> **Task to carry out**: Using the data beneath this instruction, retype only the lines from the one that contains "then nb else bc" down to the one that contains "match Die.ofByte b with", both included, exactly as they appear.

Records from a data source

__________________________________________________

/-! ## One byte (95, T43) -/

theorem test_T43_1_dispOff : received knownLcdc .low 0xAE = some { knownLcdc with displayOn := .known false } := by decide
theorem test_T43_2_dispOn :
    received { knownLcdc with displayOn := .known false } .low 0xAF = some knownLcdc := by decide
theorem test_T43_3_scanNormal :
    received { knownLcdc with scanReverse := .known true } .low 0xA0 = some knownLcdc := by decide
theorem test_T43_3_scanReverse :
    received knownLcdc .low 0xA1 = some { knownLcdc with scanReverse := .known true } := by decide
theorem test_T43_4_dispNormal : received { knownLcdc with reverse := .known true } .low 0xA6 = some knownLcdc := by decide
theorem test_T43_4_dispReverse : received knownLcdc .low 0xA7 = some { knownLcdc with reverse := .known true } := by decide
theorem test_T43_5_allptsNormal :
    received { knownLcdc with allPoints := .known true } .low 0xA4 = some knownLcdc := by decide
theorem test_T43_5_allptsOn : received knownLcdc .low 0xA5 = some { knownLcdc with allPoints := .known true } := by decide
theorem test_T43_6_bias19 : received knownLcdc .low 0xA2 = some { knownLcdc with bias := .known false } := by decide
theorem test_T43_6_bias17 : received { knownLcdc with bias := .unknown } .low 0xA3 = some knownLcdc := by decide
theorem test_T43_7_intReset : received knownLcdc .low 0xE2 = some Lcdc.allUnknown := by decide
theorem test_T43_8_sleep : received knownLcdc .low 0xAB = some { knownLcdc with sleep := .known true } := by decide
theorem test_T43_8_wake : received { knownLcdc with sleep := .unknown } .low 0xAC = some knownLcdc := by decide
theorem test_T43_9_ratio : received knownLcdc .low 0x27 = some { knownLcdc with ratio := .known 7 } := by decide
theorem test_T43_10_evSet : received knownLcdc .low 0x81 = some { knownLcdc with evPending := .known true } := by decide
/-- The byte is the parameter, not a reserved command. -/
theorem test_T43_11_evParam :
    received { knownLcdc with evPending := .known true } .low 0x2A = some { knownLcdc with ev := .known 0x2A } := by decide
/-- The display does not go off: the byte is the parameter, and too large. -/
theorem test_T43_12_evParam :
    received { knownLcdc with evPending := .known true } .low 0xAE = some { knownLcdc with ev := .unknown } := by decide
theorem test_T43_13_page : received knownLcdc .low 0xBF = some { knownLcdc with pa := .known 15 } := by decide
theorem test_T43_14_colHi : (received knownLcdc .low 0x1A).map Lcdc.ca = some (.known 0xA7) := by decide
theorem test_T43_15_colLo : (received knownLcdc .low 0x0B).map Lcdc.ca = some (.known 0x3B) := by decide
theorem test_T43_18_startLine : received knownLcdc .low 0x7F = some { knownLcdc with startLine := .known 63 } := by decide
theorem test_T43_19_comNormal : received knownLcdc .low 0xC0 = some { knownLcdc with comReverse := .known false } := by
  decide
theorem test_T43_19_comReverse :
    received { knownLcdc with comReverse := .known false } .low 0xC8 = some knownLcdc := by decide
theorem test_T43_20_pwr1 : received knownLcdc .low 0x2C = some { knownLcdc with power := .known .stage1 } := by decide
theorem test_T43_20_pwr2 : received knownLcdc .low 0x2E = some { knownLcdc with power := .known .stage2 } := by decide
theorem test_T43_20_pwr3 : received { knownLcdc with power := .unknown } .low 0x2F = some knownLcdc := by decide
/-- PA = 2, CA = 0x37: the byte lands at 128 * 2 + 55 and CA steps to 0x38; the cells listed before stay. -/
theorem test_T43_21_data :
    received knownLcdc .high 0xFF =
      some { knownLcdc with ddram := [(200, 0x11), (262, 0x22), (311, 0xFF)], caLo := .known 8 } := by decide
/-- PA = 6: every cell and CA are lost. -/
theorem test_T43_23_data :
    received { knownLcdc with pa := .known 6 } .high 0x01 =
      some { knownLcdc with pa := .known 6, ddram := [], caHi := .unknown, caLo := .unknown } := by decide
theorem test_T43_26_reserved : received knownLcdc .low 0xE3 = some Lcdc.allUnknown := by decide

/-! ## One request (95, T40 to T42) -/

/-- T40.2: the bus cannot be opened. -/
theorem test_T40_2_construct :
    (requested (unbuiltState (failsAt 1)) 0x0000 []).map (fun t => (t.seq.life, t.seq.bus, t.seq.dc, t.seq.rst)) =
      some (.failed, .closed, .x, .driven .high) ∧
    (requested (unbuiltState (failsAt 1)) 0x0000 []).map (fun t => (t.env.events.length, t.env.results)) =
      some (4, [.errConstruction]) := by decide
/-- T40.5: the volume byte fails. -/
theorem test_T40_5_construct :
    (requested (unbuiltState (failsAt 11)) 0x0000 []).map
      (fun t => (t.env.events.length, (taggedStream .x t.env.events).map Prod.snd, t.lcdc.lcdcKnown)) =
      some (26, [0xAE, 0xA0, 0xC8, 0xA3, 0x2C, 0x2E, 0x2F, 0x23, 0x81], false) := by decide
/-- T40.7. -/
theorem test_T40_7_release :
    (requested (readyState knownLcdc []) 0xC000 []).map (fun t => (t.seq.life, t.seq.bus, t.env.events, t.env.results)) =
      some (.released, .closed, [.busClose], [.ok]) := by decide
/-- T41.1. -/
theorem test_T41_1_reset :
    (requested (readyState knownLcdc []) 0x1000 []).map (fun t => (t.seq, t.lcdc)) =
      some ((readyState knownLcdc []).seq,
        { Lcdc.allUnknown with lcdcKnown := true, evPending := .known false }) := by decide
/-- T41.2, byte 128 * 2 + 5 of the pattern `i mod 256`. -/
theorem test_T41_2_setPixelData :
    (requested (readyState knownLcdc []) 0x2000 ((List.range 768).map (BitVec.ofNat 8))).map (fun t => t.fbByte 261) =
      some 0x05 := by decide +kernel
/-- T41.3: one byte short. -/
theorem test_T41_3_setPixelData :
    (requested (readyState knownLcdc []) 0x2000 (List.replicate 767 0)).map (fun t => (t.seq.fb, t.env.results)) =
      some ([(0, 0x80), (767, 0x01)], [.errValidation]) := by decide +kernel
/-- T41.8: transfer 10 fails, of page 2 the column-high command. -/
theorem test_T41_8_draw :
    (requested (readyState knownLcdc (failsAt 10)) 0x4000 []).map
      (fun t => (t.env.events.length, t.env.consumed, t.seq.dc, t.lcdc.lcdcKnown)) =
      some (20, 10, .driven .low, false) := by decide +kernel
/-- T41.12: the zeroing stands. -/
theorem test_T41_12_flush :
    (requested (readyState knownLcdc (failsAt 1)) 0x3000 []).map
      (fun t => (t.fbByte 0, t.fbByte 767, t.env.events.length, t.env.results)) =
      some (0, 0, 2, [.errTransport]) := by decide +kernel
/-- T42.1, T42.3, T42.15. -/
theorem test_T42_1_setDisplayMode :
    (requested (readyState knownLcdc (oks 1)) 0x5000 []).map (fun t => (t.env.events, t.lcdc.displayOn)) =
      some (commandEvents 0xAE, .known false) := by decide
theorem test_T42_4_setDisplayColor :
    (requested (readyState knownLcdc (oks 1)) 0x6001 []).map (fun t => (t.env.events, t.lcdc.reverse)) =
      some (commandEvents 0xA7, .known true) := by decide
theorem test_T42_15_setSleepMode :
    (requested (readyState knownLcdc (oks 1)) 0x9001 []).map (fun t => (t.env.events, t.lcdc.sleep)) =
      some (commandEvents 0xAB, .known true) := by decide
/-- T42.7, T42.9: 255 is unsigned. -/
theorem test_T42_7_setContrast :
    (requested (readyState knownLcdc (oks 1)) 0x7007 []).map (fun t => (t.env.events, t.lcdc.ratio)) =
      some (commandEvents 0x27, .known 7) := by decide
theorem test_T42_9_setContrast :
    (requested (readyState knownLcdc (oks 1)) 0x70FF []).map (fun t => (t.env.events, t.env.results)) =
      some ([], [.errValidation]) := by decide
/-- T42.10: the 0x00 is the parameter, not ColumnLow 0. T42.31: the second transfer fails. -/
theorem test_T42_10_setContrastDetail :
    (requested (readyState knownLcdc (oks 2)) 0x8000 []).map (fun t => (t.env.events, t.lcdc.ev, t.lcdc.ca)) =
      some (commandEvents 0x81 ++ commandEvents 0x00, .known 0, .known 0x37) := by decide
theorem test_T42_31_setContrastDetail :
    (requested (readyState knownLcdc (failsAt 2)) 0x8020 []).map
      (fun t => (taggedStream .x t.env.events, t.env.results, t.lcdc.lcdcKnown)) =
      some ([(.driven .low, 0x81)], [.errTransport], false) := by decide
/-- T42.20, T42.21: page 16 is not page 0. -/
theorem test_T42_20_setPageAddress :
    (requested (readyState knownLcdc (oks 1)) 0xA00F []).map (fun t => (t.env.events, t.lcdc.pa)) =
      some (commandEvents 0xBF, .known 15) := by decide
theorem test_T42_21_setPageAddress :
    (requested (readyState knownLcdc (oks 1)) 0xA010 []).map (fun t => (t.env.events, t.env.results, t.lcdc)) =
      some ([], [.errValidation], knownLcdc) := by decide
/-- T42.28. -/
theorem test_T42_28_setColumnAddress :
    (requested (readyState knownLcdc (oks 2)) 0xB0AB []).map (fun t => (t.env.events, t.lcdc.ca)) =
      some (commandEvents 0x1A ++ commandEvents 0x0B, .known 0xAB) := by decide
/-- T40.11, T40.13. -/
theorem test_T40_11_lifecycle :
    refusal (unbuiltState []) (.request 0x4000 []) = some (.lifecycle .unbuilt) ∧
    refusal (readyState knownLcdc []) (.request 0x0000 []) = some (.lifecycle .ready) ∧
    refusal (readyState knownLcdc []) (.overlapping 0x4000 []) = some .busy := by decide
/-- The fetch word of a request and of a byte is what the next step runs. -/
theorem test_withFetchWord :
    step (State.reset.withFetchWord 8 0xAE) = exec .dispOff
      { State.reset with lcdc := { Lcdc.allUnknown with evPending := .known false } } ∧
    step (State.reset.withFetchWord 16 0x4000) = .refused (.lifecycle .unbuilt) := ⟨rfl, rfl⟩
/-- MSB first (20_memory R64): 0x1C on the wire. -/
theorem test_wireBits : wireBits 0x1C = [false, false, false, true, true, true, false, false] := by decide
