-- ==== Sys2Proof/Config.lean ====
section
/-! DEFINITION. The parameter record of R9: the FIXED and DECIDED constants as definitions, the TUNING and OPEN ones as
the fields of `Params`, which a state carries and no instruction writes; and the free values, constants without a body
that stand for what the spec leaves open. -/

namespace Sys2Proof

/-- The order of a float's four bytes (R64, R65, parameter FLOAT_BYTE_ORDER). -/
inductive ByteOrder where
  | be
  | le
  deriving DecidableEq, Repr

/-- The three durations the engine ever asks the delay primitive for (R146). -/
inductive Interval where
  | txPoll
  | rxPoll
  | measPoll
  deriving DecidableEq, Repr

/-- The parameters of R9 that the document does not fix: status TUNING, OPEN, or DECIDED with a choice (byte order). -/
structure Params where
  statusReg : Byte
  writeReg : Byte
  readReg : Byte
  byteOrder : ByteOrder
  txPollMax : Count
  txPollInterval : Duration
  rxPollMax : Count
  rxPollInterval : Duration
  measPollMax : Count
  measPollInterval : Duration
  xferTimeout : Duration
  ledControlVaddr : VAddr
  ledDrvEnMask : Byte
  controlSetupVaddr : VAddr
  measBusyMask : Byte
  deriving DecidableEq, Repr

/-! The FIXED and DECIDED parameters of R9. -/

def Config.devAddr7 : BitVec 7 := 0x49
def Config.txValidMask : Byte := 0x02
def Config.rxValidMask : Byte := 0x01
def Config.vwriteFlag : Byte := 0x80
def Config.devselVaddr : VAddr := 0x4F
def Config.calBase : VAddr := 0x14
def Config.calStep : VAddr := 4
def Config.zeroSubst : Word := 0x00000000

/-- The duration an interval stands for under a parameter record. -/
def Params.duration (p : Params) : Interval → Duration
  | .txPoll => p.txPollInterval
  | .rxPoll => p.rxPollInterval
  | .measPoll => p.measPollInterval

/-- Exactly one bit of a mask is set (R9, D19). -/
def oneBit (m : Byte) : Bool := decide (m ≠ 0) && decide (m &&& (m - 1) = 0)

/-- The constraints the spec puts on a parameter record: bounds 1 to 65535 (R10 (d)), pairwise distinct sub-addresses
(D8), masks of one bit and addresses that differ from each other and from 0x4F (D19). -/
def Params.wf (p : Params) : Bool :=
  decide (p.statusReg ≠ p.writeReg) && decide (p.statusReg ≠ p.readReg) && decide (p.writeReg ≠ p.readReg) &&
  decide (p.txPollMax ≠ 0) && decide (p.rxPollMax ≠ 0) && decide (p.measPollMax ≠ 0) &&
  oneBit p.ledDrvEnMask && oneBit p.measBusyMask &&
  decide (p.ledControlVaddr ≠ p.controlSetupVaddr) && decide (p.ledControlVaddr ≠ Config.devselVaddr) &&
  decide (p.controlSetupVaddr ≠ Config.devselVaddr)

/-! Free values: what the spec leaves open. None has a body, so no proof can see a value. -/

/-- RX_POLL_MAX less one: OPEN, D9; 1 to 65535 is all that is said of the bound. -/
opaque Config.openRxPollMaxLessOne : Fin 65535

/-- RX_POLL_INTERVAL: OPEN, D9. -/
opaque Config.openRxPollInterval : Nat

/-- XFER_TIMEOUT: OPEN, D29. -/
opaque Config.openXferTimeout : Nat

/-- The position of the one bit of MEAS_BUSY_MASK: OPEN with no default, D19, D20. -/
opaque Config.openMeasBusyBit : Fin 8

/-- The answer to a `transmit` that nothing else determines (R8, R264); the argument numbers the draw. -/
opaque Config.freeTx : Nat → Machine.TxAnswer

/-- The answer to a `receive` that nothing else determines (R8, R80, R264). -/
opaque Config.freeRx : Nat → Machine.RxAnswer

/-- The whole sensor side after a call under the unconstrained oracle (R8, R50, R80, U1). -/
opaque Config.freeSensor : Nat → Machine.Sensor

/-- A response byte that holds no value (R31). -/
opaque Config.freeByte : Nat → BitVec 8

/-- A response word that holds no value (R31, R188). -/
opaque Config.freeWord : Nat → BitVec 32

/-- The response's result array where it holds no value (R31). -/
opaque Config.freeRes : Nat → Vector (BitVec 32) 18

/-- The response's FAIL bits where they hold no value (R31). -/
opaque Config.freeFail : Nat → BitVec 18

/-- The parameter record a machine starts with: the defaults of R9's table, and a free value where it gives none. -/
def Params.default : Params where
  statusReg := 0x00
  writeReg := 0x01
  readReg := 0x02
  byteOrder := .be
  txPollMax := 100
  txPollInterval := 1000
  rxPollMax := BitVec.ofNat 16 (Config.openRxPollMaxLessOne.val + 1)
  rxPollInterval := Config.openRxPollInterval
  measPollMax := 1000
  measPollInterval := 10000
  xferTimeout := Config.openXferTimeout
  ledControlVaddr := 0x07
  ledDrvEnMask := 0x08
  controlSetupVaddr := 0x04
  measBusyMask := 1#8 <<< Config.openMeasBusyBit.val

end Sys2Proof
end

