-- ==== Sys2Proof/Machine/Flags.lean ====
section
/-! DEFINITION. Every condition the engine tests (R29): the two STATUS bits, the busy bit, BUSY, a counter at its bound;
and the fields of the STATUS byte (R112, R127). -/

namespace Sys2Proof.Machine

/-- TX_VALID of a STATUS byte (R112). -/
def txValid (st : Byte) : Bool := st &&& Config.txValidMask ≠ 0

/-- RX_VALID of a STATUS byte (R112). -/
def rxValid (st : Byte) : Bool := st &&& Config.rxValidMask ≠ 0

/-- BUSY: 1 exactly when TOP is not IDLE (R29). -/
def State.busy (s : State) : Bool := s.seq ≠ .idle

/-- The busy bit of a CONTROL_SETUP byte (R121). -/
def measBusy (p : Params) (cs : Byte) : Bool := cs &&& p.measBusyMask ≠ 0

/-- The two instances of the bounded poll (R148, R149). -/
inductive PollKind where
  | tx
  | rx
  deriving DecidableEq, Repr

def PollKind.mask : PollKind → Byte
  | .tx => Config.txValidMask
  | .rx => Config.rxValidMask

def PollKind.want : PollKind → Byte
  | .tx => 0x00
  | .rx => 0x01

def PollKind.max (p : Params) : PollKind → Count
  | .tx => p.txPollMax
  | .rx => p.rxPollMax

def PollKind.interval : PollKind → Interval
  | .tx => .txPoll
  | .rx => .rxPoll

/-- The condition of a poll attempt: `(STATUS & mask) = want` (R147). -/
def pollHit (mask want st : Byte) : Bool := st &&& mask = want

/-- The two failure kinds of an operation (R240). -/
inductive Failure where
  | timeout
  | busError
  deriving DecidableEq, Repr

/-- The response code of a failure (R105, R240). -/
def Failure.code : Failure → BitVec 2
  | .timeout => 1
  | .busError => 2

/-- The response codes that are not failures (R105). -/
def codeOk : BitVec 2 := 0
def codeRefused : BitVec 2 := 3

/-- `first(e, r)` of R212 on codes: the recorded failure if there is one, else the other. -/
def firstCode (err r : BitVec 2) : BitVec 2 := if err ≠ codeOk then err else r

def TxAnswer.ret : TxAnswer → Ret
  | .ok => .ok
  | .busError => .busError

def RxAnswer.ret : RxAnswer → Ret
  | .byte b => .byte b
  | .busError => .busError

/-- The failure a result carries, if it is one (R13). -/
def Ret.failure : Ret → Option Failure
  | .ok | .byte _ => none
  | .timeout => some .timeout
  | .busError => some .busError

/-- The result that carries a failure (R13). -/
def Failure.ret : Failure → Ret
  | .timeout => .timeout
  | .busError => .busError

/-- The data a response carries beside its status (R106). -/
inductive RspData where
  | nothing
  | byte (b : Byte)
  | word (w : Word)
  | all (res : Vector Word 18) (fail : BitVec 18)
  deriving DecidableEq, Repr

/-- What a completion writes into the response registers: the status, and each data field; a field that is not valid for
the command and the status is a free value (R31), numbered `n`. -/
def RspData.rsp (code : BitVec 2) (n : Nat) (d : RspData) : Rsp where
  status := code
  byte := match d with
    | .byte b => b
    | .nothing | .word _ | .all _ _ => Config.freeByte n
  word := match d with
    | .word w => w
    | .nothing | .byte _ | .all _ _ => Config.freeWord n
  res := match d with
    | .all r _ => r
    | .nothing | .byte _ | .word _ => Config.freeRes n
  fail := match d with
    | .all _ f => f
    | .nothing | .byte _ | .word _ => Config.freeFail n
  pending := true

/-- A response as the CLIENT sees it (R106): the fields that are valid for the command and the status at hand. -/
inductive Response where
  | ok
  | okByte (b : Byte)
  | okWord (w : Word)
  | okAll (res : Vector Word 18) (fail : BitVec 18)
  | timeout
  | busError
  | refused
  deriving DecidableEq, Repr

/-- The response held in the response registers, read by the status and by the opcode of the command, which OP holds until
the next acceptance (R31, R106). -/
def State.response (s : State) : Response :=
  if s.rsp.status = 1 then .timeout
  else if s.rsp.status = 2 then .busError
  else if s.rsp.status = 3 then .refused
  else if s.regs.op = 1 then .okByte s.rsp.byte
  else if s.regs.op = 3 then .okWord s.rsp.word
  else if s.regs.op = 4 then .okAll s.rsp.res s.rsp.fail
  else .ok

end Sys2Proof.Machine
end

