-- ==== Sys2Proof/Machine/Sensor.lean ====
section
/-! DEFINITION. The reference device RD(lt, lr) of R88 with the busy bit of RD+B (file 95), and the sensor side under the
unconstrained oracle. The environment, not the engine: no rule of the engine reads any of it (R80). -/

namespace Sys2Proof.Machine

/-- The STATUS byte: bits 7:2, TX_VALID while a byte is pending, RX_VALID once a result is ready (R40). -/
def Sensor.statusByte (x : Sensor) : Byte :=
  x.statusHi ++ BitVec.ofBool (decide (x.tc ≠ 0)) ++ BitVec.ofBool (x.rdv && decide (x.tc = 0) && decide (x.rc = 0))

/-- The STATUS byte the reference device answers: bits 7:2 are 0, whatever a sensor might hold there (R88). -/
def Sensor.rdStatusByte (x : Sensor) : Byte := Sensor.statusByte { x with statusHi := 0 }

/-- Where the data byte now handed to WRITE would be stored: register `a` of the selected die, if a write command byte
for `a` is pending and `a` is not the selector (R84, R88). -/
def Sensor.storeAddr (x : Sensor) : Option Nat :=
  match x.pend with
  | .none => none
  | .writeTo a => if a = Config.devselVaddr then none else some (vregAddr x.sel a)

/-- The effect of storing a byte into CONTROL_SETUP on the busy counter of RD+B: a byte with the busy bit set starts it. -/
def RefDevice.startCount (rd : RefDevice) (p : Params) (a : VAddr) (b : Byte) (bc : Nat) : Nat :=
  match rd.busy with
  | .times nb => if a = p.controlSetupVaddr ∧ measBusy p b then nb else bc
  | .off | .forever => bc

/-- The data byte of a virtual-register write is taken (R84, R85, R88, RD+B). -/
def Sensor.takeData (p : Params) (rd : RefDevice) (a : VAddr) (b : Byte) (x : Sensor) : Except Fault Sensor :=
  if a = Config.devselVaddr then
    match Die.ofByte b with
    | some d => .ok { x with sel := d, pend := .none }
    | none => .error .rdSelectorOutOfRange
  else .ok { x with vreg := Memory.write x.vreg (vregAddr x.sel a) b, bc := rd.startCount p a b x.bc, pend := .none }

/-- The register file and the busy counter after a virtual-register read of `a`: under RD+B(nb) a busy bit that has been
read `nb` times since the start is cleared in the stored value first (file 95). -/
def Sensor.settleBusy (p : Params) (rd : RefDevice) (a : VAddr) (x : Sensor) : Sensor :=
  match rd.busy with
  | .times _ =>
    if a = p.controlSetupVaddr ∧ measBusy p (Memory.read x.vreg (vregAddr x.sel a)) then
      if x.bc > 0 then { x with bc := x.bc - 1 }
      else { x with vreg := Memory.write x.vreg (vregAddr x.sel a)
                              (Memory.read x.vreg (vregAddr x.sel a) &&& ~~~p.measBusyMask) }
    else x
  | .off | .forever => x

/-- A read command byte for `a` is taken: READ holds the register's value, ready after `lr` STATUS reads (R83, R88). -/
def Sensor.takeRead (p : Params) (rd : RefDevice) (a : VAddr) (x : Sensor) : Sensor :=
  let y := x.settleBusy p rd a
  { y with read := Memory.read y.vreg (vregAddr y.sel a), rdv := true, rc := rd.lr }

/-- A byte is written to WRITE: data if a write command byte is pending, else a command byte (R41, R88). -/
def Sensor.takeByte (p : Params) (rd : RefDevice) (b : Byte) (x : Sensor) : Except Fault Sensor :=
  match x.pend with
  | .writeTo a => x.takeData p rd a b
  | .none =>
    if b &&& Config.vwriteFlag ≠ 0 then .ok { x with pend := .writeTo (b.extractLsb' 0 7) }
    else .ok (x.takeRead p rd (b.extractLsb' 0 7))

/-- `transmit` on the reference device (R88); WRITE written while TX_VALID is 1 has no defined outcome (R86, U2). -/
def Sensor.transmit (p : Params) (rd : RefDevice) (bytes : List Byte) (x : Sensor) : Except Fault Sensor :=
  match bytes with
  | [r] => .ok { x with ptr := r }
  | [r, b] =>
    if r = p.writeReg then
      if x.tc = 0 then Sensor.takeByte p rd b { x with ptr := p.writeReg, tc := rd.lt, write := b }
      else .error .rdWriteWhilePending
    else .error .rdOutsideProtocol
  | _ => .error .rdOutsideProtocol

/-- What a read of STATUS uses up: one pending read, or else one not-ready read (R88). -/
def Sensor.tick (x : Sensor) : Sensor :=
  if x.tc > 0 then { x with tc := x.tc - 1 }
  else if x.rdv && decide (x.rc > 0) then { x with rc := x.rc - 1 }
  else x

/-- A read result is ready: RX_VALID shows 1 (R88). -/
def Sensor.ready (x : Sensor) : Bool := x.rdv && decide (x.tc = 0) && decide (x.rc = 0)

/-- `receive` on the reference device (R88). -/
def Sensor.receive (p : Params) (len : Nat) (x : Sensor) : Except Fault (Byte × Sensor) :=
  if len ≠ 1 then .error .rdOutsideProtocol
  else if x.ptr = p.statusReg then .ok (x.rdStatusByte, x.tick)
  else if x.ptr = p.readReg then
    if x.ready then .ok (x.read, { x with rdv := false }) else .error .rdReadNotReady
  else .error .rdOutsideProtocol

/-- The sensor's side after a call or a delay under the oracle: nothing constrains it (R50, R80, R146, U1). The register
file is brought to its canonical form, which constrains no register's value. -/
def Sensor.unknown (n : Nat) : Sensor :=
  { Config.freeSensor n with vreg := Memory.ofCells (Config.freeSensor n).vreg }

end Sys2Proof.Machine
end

__________________________________________________

> **Output of the task**:
  | .times nb => if a = p.controlSetupVaddr ∧ measBusy p b then nb else bc
  | .off | .forever => bc

/-- The data byte of a virtual-register write is taken (R84, R85, R88, RD+B). -/
def Sensor.takeData (p : Params) (rd : RefDevice) (a : VAddr) (b : Byte) (x : Sensor) : Except Fault Sensor :=
  if a = Config.devselVaddr then
    match Die.ofByte b with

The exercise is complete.